/-- PassLeavesTheRest, the grants: a retry with a free reservation; the first and the fourth of four openings; openings
and closings that find the four reservations taken. -/
theorem witness_PassLeavesTheRest_grants :
    (let s := (operating .on (opOf .close .retryWait) State.reset).updSched fun x => { x with retry := [0] };
      0 ∈ s.sched.retry.take (4 - reservationsHeld s) ∧ s.op 0 = some (opOf .close .retryWait) ∧ s.entry 0 = none)
      ∧ (crowded.entry 0 = some (entryOf .open) ∧ crowded.entry 3 = some (entryOf .open)
        ∧ crowded.port.running = true ∧ (entryOf .open).direction = .open
        ∧ reservationsHeld crowded + crowded.sched.retry.length + (openingsBefore crowded 0 0).length = 0
        ∧ reservationsHeld crowded + crowded.sched.retry.length + (openingsBefore crowded 3 0).length = 3)
      ∧ (let q := some (opOf .open .aiming)
        let s := (((crowded.setOp 44 q).setOp 45 q).setOp 46 q).setOp 47 q;
        4 ≤ reservationsHeld s ∧ s.port.running = true ∧ s.isLive (branchOf 0) = true
          ∧ (dispatchPass s).entry 0 = some { entryOf .open with wait := .coil }) := by decide

/-- PassLeavesTheRest, the closing: the one closing of a LIVE branch, which may be chosen, and one that waits for it. -/
theorem witness_PassLeavesTheRest_closing :
    (let s := live (waiting .on .close State.reset);
      s.entry 0 = some (entryOf .close) ∧ s.port.running = true ∧ s.sched.inAim = none ∧ stripSpacingPassed s = true
        ∧ reservationsHeld s + s.sched.retry.length + (openingsWaiting s).length < 4)
      ∧ WinsPass (live (waiting .on .close State.reset)) 0 (entryOf .close)
      ∧ (let s := (live (waiting .on .close State.reset)).setEntry 1 (some (entryOf .close));
        s.isLive (branchOf 1) = true
          ∧ ((dispatchPass s).entry 1).map Entry.wait = some .spacing) := by
  refine ⟨by decide, ⟨by decide, fun x f h hx => ?_⟩, by decide⟩
  have hn : ∀ y : OutletIx, y ≠ 0 → (live (waiting .on .close State.reset)).entry y = none := by decide
  rw [hn x hx] at h; cases h

/-- IdleRefusalEndsSlot: each refusal's position. -/
theorem witness_IdleRefusalEndsSlot :
    Ready State.reset ∧ State.reset.plan 0 = none ∧ State.reset.position 0 = .unknown
      ∧ (State.reset.setPosition 0 .faultStuckOpen).position 0 = .faultStuckOpen
      ∧ (State.reset.setPosition 0 .faultStuckClosed).position 0 = .faultStuckClosed
      ∧ (State.reset.setPosition 0 .open).position 0 = .open
      ∧ WellFormed (.postingUnknownKind 0 0) = true ∧ WellFormed (.postingUnknownKind 0 5) = true := by decide

/-- ActiveRefusalWritesLastRefusal, OffSupersedesPlan, CancelActsOnPlan and DwellRunsOut: the plans they act on. -/
theorem witness_ActiveRefusalWritesLastRefusal :
    Ready (planned .on .closing State.reset) ∧ (planned .on .closing State.reset).plan 0 = some (planOf .on .closing)
      ∧ WellFormed (.postingUnknownKind 0 9) = true := by decide

/-- PostingTaken: the positions of each row, in the reset state without a plan, an entry or an operation. -/
theorem witness_PostingTaken :
    Ready (State.reset.setPosition 0 .closed) ∧ (State.reset.setPosition 0 .closed).plan 0 = none
      ∧ (State.reset.setPosition 0 .closed).entry 0 = none ∧ (State.reset.setPosition 0 .closed).op 0 = none
      ∧ 0 ∉ (State.reset.setPosition 0 .closed).sched.retry ∧ ¬ Releases (State.reset.setPosition 0 .closed) 0
      ∧ (Releases (lossy State.reset) 0 ∧ (lossy State.reset).op 0 = none)
      ∧ ((live State.reset).port.running = true ∧ (live State.reset).sched.retry = []
        ∧ reservationsHeld (live State.reset) < 4 ∧ ∀ x, (live State.reset).entry x = none)
      ∧ (State.reset.setPosition 0 .closed).position 0 = .closed
      ∧ (State.reset.setPosition 0 .openUnverified).position 0 = .openUnverified
      ∧ State.reset.port.running = false := by decide

/-- OffSupersedesPlan: an operation in flight; none, at each kind of position. -/
theorem witness_OffSupersedesPlan :
    (operating .on (opOf .close .verifying) State.reset).op 0 = some (opOf .close .verifying)
      ∧ (let s := (planned .cycle .dwell State.reset).setPosition 0 .open;
        Ready s ∧ s.plan 0 = some (planOf .cycle .dwell) ∧ s.op 0 = none ∧ s.position 0 = .open)
      ∧ ((waiting .on .close State.reset).setPosition 0 .faultStuckClosed).position 0 = .faultStuckClosed
      ∧ (waiting .on .close State.reset).position 0 = .unknown ∧ (waiting .on .close State.reset).op 0 = none
      ∧ 0 ∉ (waiting .on .close State.reset).sched.retry := by decide
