-- ==== Sys2Proof/Machine/Operands.lean ====
section
/-! DEFINITION. The operand forms: the one addressing mode `I + k` (R150), key and glyph numbers taken from a register (R170,
R153), and the register ranges of RegDump and RegLoad. All are read before anything is written (R100). -/

namespace Sys2Proof.Machine

/-- The effective address `I + k`: an unbounded integer, "never reduced modulo 4096 or 65536" (R150, R57; the spec's D19, log 35). -/
def State.effAddr (s : State) (k : Nat) : Nat := s.i.toNat + k

/-- The byte at `I + k` (R150). -/
def State.loadAt (s : State) (k : Nat) : Byte := s.mem.read (s.effAddr k)

/-- A register value used as a key or glyph number is the whole value: "15 or less; it is not masked" (R170, R153). -/
def hexDigit (b : Byte) : Bool := decide (b.toNat ≤ 15)

/-- `keys[k]` in the snapshot (R32). -/
def State.keyDown (s : State) (k : Nat) : Bool := s.keys.getLsbD k

/-- The address of glyph `c` (R153): "font base + 5×VX". -/
def glyphAddr (c : Byte) : Word := BitVec.ofNat 16 (fontBase + Config.glyphBytes * c.toNat)

/-- Registers V0 to VX, in ascending order: `X + 1` bytes (R157). -/
def State.lowRegs (s : State) (x : Reg) : List Byte := s.v.toList.take (x.val + 1)

/-- The register file with V0 to VX loaded from `I` on, and the registers above VX unchanged (R158). -/
def State.loadedRegs (s : State) (x : Reg) : Vector Byte 16 :=
  Vector.ofFn fun k : Fin 16 => if k.val ≤ x.val then s.loadAt k.val else s.v.get k

/-- The three decimal digits of a byte, hundreds first, each a whole byte (R155). -/
def decimalDigits (b : Byte) : List Byte :=
  [BitVec.ofNat 8 (b.toNat / 100), BitVec.ofNat 8 (b.toNat / 10 % 10), BitVec.ofNat 8 (b.toNat % 10)]

/-- The target of OffsetGoto, an unbounded integer (R116). -/
def State.offsetTarget (s : State) (a : Word) : Nat := a.toNat + (s.getV 0).toNat

end Sys2Proof.Machine
end

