-- ==== Sys2Proof/Tests/Slice0.lean ====
section
/-! SUPPORT. Tests of the model by hand, and a witness for the hypotheses of every statement that has any. The expected values of a test `T<n>` and
of the decoder tests are those of spec/95_test_vectors.md, which computed them outside this model; each test is one step. -/

namespace Sys2Proof.Tests

open Sys2Proof Sys2Proof.Machine

/-! ## Helpers -/

/-- A register file from the listed registers, the others 0. -/
def regs (l : List (Reg × Byte)) : Vector Byte 16 := l.foldl (fun v p => v.set p.1.val p.2 p.1.isLt) (Vector.replicate 16 0)

/-- The reset state with a cycle as the next step, the answer 0x0010 (key 4 down) to the next `get_keys`, and 0xA7 as the next `draw8()`. -/
def base : State :=
  { State.reset with env := { Env.reset with schedule := [.cycle], keyAnswers := [0x0010], randBytes := [0xA7] } }

/-- `base` with registers. -/
def withRegs (l : List (Reg × Byte)) : State := { base with v := regs l }

/-- `base` with registers and `I`. -/
def withI (i : Word) (l : List (Reg × Byte)) : State := { withRegs l with i := i }

/-- A state with bytes put into memory. -/
def poke (s : State) (a : Nat) (bs : List Byte) : State := { s with mem := s.mem.storeBytes a bs }

/-- What `f` reads after one step that answers a next state. -/
def after {α : Type} (s : State) (f : State → α) : Option α :=
  match step s with
  | .next t => some (f t)
  | .fault _ => none
  | .refused _ => none

/-- What `f` reads after the one cycle that runs the opcode `w`, put at `PC`. -/
def run {α : Type} (w : Word) (s : State) (f : State → α) : Option α := after (poke s s.pc.toNat (wordBytes w)) f

/-- What `f` reads after an instruction, outside any cycle. -/
def did {α : Type} (i : Instr) (s : State) (f : State → α) : Option α :=
  match exec i s with
  | .next t => some (f t)
  | .fault _ => none
  | .refused _ => none

/-! ## WellFormed: an ill-formed term for each check is refused -/

theorem test_illformed_goto : (Instr.goto 0x1000).wellFormed = false := by decide
theorem test_illformed_call : (Instr.call 0xFFFF).wellFormed = false := by decide
theorem test_illformed_setIndex : (Instr.setIndex 0x1000).wellFormed = false := by decide
theorem test_illformed_offsetGoto : (Instr.offsetGoto 0x8000).wellFormed = false := by decide
theorem test_wellformed_largest_address : (Instr.goto 0xFFF).wellFormed = true := by decide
= = = = =
In the listing above, locate the line containing "R153), and the" and the line containing "-- ==== Sys2Proof/Tests/Slice0.lean". Transcribe those two lines and everything between them, exactly as written.

* _Response area_:
R153), and the register ranges of RegDump and RegLoad. All are read before anything is written (R100). -/

namespace Sys2Proof.Machine

/-- The effective address `I + k`: an unbounded integer, "never reduced modulo 4096 or 65536" (R150, R57; the spec's D19, log 35). -/
def State.effAddr (s : State) (k : Nat) : Nat := s.i.toNat + k

/-- The byte at `I + k` (R150). -/
def State.loadAt (s : State) (k : Nat) : Byte := s.mem.read (s.effAddr k)

/-- A register value used as a key or glyph number is the whole value: "15 or less; it is not masked" (R170, R153). -/
def hexDigit (b : Byte) : Bool := decide (b.toNat ≤ 15)

/-- `keys[k]` in the snapshot (R32). -/
def State.keyDown (s : State) (k : Nat) : Bool := s.keys.getLsbD k

/-- The address of glyph `c` (R153): "font base + 5×VX". -/
def glyphAddr (c : Byte) : Word := BitVec.ofNat 16 (fontBase + Config.glyphBytes * c.toNat)

/-- Registers V0 to VX, in ascending order: `X + 1` bytes (R157). -/
def State.lowRegs (s : State) (x : Reg) : List Byte := s.v.toList.take (x.val + 1)

/-- The register file with V0 to VX loaded from `I` on, and the registers above VX unchanged (R158). -/
def State.loadedRegs (s : State) (x : Reg) : Vector Byte 16 :=
  Vector.ofFn fun k : Fin 16 => if k.val ≤ x.val then s.loadAt k.val else s.v.get k

/-- The three decimal digits of a byte, hundreds first, each a whole byte (R155). -/
def decimalDigits (b : Byte) : List Byte :=
  [BitVec.ofNat 8 (b.toNat / 100), BitVec.ofNat 8 (b.toNat / 10 % 10), BitVec.ofNat 8 (b.toNat % 10)]

/-- The target of OffsetGoto, an unbounded integer (R116). -/
def State.offsetTarget (s : State) (a : Word) : Nat := a.toNat + (s.getV 0).toNat

end Sys2Proof.Machine
end

-- ==== Sys2Proof/Tests/Slice0.lean ====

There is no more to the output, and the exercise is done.